We’d also find ourselves having conversations with friends which ended very quickly:
FRIEND: Did you see that new commercial, the one where the guy…
ME: No.
FRIEND: …there’s this guy… What?
ME: I don’t watch commercials.
My wife, I think realizing that she might actually be missing something social, has started wanting to watch commercials sometimes. Rather than immediately skipping she’ll allow the commercial to start playing, and if the remote is not within snatching distance she will ignore my pointed hints that there’s a commercial playing and we don’t need to be watching it. If it’s John Hodgman I let it slide, but for anything else it just sets my teeth on edge.
It’s important for you to know all that before I comment on the topic of hit songs being used to score television commercials. On the one hand is the argument for purity and artistic integrity – that if the musician doesn’t take their work seriously then why should we? On the other is the argument that motives don’t matter – if the artist wants to make the most money possible from their creation, how can that affect whether it’s good art or bad after the fact?
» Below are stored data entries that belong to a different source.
/-- R129, R130: the two span writes store `len` consecutive units from `y*FRAME_W + x` on, running on
into the following rows, and no other byte. -/
def Obligations.WriteSpansStoreConsecutiveUnits : Prop :=
  (∀ (s : State) (x y len : Half) (value : Word), s.inited = true → Mode.isText s.mode = false →
    valueFits s.mode value = true → s.inBounds x y len.toNat = true →
    ∃ t u, exec (.writeSpanFill x y len value) s = .next t ∧ u = State.finishOp len.toNat t ∧
      u = { s with fb0 := u.fb0, fb1 := u.fb1, busy := none } ∧
      (∀ i, i < len.toNat → u.readUnit (!s.front) (y.toNat * s.frameW.toNat + x.toNat + i) = value) ∧
      (∀ off, (off < unitOffset s.mode (s.linear x y) ∨
          unitOffset s.mode (s.linear x y + len.toNat) ≤ off) →
        u.readFb8 (!s.front) off = s.readFb8 (!s.front) off) ∧
      (∀ off, u.readFb8 s.front off = s.readFb8 s.front off)) ∧
  (∀ (s : State) (x y : Half) (data : List Word), s.inited = true → Mode.isText s.mode = false →
    data.all (valueFits s.mode) = true → s.inBounds x y data.length = true →
    ∃ t u, exec (.writeSpanCopy x y data) s = .next t ∧ u = State.finishOp data.length t ∧
      u = { s with fb0 := u.fb0, fb1 := u.fb1, busy := none } ∧
      (∀ i w, data[i]? = some w →
        u.readUnit (!s.front) (y.toNat * s.frameW.toNat + x.toNat + i) = w) ∧
      (∀ off, (off < unitOffset s.mode (s.linear x y) ∨
          unitOffset s.mode (s.linear x y + data.length) ≤ off) →
        u.readFb8 (!s.front) off = s.readFb8 (!s.front) off) ∧
      (∀ off, u.readFb8 s.front off = s.readFb8 s.front off))

/-- R131: `READ_SPAN` replies with `len` units of the front buffer, zero-extended, and writes nothing. -/
def Obligations.ReadSpanRepliesFrontUnits : Prop :=
  ∀ (s : State) (x y len : Half), s.inited = true → Mode.isText s.mode = false →
    s.inBounds x y len.toNat = true →
    ∃ t, exec (.readSpan x y len) s = .next t ∧
      State.finishOp len.toNat t = { s with
        busy := none
        reply := s.reply ++ (List.range len.toNat).map fun i =>
          s.readUnit s.front (y.toNat * s.frameW.toNat + x.toNat + i) }

/-- R132: `PAL_SET` stores the low 24 bits of the colour with a zero top byte in its entry and in no
other, in every state. -/
def Obligations.PaletteSetStoresColour : Prop :=
  ∀ (s : State) (i : Byte) (colour : Word),
    ∃ t, exec (.palSet i colour) s = .next t ∧ t = { s with pal := t.pal } ∧
      (t.readPal i).toNat = colour.toNat % 16777216 ∧
      (∀ j, j ≠ i → t.readPal j = s.readPal j)

/-- R133: `PAL_GET` replies with the entry, in every state, and writes nothing; an entry that nothing has
written since power-on reads as its unspecified value, the same at every read. -/
def Obligations.PaletteGetRepliesEntry : Prop :=
  ∀ (s : State) (i : Byte),
    exec (.palGet i) s = .next { s with reply := s.reply ++ [s.readPal i] } ∧
    ((∀ c ∈ s.pal, c.1 ≠ i.toNat) → s.readPal i = Config.palWord i.toNat)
My humble take on this is that context matters, not for the artist but for the audience. If I enjoy a tune or a show or an image it doesn’t matter to me what the people who created it are like or why they did it. It’s foolish to believe that good, sincere, authentic art can only be created by good, or sincere, or authentic people. Many talented artists are selfish, money-grubbing jerks in person; Hollywood thrives on that fact. No, the problem is that if I like Start Me Up, for example, then I have certain associations with the song – what was happening when I heard it, what it meant to me at the time – all the attendant contextual circumstances and emotions. If I then hear the same song in a totally different context it causes all the reasons that I thought I liked the song to disconnect from the song itself. I still have my memories of the song, but it acquires a new meaning, a parallel set of associations. If the new context is especially inappropriate it can overwhelm the old one and kill it. The reality is I don’t want to rock out to Microsoft Windows.
Artists have to be sensitive to this when making their licensing decisions. They have a brand linked to a certain type of listener and experience, and they have to defend that brand. Despite their saturation of our culture, commercials are largely devoid of redeeming value. They have the power to debase anything associated with them. Artists need to keep that in mind.